TO DO - Retype exactly the lines from the line with "rsvField (encode i)" to the end of the data, keeping both boundary lines.

----- MATERIAL SHOWN -----

-- ==== Sys2Proof/Machine/Alphabet.lean ====
section
/-! DEFINITION. The alphabet ROM and its reverse lookup (10_state.md R33, R34). -/

namespace Sys2Proof.Machine

/-- `ALPHA[i]`: `A`-`Z`, `a`-`z`, `0`-`9`, `-`, `_`, as ASCII codes (10_state.md R33). A constant: nothing writes it
(R33, 70_reset_and_hazards.md R221). -/
def alpha (i : Index) : Byte :=
  let n := i.toNat
  if n < 26 then BitVec.ofNat 8 (0x41 + n)
  else if n < 52 then BitVec.ofNat 8 (0x61 + (n - 26))
  else if n < 62 then BitVec.ofNat 8 (0x30 + (n - 52))
  else if n = 62 then 0x2D#8
  else 0x5F#8

/-- `lookup(b)`: the index of `b` in the alphabet, or none (10_state.md R34). -/
def lookup (b : Byte) : Option Index :=
  let c := b.toNat
  if 0x41 ≤ c ∧ c ≤ 0x5A then some (BitVec.ofNat 6 (c - 0x41))
  else if 0x61 ≤ c ∧ c ≤ 0x7A then some (BitVec.ofNat 6 (c - 0x61 + 26))
  else if 0x30 ≤ c ∧ c ≤ 0x39 then some (BitVec.ofNat 6 (c - 0x30 + 52))
  else if c = 0x2D then some 62#6
  else if c = 0x5F then some 63#6
  else none

end Sys2Proof.Machine
end

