-- ==== Sys2Proof/Machine/Dispatch.lean ====
section
/-! DEFINITION. The opcode map's meanings: one arm per command (30_encoding.md R72). -/

namespace Sys2Proof.Machine

/-- What each command does. -/
def exec (i : Instr) (s : State) : Host.Outcome State Fault Refusal :=
  match i with
  | .nop => Sys2Proof.Machine.execNop s
  | .enc n => Sys2Proof.Machine.execEnc n s
  | .dec n => Sys2Proof.Machine.execDec n s
  | .stretch => Sys2Proof.Machine.execStretch s
  | .pack => Sys2Proof.Machine.execPack s
  | .unpack => Sys2Proof.Machine.execUnpack s
  | .gen => Sys2Proof.Machine.execGen s
  | .parse => Sys2Proof.Machine.execParse s

end Sys2Proof.Machine
end

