-- ==== Sys2Proof/Laws/PerInstr.lean ====
section
/-! SUPPORT. What holds of every command as syntax, one lemma per constructor. -/

namespace Sys2Proof.Laws.EncodedFields

/-- The three fields of a command's word are its row of 30_encoding.md R72: RSV 0, its bit count, its OP. -/
def Statement (i : Instr) : Prop :=
  rsvField (encode i) = 0#21 ∧ nField (encode i) = bitCountOf i ∧ opField (encode i) = opcodeOf i

theorem of_encode (i : Instr) : Statement i := by
  have h := encode_toNat i
  have h1 := (bitCountOf i).isLt
  have h2 := (opcodeOf i).isLt
  refine ⟨?_, BitVec.eq_of_toNat_eq ?_, BitVec.eq_of_toNat_eq ?_⟩
  · rw [rsvField_eq_zero_iff]
    omega
  · rw [nField_toNat]
    omega
  · rw [opField_toNat]
    omega

theorem nop : Statement .nop := of_encode _
theorem enc (n : BitCount) : Statement (.enc n) := of_encode _
theorem dec (n : BitCount) : Statement (.dec n) := of_encode _
theorem stretch : Statement .stretch := of_encode _
theorem pack : Statement .pack := of_encode _
theorem unpack : Statement .unpack := of_encode _
theorem gen : Statement .gen := of_encode _
theorem parse : Statement .parse := of_encode _

end Sys2Proof.Laws.EncodedFields
end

-----

SOLUTION TO THIS PROBLEM -
  rsvField (encode i) = 0#21 ∧ nField (encode i) = bitCountOf i ∧ opField (encode i) = opcodeOf i

theorem of_encode (i : Instr) : Statement i := by
  have h := encode_toNat i
  have h1 := (bitCountOf i).isLt
  have h2 := (opcodeOf i).isLt
  refine ⟨?_, BitVec.eq_of_toNat_eq ?_, BitVec.eq_of_toNat_eq ?_⟩
  · rw [rsvField_eq_zero_iff]
    omega
  · rw [nField_toNat]
    omega
  · rw [opField_toNat]
    omega

theorem nop : Statement .nop := of_encode _
theorem enc (n : BitCount) : Statement (.enc n) := of_encode _
theorem dec (n : BitCount) : Statement (.dec n) := of_encode _
theorem stretch : Statement .stretch := of_encode _
theorem pack : Statement .pack := of_encode _
theorem unpack : Statement .unpack := of_encode _
theorem gen : Statement .gen := of_encode _
theorem parse : Statement .parse := of_encode _

end Sys2Proof.Laws.EncodedFields
end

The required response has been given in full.